──────── Material provided ────────
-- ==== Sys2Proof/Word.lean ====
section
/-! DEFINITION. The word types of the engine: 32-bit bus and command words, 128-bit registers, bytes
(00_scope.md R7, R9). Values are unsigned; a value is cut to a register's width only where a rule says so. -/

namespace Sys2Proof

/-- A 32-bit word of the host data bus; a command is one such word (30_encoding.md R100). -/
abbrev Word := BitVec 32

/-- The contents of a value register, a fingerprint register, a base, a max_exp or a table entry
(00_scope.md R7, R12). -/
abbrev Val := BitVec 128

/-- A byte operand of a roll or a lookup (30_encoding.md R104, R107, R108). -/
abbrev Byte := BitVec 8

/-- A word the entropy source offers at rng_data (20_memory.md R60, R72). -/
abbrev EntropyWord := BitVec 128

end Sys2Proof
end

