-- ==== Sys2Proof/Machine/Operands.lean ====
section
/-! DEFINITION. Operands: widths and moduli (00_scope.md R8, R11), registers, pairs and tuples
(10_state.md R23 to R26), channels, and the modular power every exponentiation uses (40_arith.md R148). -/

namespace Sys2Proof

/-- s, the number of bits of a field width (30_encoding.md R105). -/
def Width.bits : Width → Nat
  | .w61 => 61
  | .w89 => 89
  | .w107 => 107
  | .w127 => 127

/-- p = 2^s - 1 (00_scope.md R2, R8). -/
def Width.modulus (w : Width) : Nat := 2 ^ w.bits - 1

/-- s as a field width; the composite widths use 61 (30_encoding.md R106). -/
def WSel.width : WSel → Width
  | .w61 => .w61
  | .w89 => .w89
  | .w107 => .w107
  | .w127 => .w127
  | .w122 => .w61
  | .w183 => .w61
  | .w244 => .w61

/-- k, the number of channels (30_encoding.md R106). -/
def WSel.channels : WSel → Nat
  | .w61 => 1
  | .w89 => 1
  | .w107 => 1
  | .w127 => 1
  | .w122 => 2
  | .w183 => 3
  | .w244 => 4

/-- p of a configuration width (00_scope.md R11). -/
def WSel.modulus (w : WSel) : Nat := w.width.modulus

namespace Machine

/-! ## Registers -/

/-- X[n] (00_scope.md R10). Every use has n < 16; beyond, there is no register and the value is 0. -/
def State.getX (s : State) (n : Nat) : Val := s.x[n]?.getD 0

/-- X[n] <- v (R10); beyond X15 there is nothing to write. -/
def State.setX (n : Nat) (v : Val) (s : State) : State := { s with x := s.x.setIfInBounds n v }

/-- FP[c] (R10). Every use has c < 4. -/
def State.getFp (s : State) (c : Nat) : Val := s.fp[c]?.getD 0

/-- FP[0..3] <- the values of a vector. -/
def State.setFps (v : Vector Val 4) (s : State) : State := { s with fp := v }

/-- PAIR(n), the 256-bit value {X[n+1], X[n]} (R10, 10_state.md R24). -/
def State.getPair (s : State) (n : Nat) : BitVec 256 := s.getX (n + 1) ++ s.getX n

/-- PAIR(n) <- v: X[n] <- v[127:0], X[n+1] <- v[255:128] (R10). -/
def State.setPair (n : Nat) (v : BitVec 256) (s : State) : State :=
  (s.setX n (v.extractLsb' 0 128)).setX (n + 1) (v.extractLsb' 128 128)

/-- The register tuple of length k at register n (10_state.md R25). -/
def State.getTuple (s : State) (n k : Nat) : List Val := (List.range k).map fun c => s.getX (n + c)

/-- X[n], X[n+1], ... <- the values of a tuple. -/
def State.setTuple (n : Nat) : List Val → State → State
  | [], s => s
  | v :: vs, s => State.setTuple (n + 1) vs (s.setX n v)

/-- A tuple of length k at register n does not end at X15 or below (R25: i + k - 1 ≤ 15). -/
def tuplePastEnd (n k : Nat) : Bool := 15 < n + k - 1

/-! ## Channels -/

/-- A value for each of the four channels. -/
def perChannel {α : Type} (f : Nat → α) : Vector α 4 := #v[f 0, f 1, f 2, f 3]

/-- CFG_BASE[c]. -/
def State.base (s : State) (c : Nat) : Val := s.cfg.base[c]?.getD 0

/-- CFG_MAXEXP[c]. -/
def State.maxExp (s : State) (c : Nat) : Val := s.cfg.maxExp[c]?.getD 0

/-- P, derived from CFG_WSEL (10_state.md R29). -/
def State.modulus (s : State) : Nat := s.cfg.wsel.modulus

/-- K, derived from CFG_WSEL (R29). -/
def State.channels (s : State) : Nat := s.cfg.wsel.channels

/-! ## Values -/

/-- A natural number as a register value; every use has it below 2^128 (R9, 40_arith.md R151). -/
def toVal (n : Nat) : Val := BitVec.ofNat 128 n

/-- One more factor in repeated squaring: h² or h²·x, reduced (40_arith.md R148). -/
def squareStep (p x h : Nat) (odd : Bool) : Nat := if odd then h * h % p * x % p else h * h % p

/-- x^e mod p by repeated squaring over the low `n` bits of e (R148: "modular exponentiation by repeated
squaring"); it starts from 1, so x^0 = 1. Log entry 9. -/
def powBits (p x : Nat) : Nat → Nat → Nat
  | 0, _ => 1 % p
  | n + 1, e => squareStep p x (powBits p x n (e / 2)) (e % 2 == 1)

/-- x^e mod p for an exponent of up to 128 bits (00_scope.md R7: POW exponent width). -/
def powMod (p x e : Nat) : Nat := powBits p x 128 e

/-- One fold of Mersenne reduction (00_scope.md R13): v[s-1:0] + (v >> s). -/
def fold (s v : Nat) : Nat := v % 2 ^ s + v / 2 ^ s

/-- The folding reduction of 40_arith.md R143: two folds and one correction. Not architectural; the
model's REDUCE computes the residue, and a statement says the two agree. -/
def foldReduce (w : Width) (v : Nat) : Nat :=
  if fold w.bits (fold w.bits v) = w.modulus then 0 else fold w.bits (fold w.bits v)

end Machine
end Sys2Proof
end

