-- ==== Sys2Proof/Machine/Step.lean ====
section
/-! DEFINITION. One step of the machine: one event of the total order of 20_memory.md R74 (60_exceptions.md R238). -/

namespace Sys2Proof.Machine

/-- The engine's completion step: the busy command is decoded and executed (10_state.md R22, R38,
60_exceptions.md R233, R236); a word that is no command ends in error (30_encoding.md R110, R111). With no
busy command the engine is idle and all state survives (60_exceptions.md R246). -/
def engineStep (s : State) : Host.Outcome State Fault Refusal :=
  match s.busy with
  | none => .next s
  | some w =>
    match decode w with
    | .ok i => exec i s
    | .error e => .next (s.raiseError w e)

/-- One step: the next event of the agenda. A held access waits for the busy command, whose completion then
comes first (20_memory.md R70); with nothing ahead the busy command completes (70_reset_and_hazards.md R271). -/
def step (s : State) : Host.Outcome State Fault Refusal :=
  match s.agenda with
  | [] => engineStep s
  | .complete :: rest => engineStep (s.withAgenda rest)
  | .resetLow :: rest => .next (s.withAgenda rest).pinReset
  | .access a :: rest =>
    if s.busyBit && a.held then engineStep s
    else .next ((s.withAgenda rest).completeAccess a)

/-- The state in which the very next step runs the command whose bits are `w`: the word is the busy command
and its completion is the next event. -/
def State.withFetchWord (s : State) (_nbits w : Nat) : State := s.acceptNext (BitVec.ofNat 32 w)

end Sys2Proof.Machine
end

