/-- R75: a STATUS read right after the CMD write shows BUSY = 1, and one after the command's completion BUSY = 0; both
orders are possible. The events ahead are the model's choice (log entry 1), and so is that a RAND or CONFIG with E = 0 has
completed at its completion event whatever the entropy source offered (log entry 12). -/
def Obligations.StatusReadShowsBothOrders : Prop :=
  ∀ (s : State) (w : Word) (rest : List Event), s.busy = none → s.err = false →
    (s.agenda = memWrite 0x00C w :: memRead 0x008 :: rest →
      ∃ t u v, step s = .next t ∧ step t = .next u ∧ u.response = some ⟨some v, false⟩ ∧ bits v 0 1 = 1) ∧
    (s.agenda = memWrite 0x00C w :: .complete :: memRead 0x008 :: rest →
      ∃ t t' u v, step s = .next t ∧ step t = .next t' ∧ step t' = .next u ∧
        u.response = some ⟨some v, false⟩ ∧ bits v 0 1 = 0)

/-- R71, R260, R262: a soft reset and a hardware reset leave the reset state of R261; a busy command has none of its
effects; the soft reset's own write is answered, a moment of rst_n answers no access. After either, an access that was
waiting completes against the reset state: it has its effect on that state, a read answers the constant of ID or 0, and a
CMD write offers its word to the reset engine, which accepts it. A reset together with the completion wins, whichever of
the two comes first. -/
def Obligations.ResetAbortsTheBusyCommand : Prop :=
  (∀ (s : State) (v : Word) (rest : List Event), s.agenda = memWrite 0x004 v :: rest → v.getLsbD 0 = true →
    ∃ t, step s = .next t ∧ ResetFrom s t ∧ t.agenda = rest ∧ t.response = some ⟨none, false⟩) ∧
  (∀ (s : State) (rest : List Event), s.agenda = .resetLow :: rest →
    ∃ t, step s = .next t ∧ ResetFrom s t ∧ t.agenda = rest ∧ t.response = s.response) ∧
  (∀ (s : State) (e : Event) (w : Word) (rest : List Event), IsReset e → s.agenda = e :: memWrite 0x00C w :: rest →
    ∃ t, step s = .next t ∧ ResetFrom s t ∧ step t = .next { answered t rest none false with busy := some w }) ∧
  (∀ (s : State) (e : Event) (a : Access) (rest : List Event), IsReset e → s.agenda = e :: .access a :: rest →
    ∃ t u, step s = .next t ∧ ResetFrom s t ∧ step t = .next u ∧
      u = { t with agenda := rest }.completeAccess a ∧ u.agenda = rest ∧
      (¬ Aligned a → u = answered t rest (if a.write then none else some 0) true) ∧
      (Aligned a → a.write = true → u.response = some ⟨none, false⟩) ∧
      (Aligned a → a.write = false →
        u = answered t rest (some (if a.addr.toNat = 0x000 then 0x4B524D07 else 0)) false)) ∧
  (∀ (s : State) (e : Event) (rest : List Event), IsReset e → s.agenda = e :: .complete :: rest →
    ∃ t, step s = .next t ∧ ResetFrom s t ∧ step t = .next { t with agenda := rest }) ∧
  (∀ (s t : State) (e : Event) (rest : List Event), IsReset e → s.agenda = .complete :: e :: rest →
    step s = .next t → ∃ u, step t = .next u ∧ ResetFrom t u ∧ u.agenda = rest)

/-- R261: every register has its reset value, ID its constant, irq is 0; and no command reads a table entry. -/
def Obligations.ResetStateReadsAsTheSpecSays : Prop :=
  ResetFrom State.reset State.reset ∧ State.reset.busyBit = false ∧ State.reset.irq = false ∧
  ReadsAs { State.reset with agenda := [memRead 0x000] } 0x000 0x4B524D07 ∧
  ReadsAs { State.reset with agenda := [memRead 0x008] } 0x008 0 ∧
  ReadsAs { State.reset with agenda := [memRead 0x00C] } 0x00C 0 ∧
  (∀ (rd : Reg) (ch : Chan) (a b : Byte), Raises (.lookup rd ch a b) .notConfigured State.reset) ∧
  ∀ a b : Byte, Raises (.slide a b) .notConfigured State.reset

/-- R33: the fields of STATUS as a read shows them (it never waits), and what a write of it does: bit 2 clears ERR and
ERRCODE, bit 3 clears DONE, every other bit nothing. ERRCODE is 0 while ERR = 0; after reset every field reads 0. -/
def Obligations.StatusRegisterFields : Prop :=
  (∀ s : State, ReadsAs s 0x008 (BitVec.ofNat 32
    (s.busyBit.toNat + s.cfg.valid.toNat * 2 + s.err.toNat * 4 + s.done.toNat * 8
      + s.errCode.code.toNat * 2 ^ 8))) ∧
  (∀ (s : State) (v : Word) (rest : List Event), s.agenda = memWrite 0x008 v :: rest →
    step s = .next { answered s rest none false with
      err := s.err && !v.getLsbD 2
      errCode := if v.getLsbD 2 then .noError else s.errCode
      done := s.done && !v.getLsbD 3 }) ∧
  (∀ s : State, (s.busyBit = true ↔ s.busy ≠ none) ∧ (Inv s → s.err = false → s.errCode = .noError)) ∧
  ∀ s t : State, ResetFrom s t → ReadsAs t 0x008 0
────────
What the task requires: Your task is to restate, word for word, only those lines above that fall between the line holding "four channels. -/" and the line holding "def State.maxExp (s", inclusive.

Solution to this task:
/-- A value for each of the four channels. -/
def perChannel {α : Type} (f : Nat → α) : Vector α 4 := #v[f 0, f 1, f 2, f 3]

/-- CFG_BASE[c]. -/
def State.base (s : State) (c : Nat) : Val := s.cfg.base[c]?.getD 0

/-- CFG_MAXEXP[c]. -/
def State.maxExp (s : State) (c : Nat) : Val := s.cfg.maxExp[c]?.getD 0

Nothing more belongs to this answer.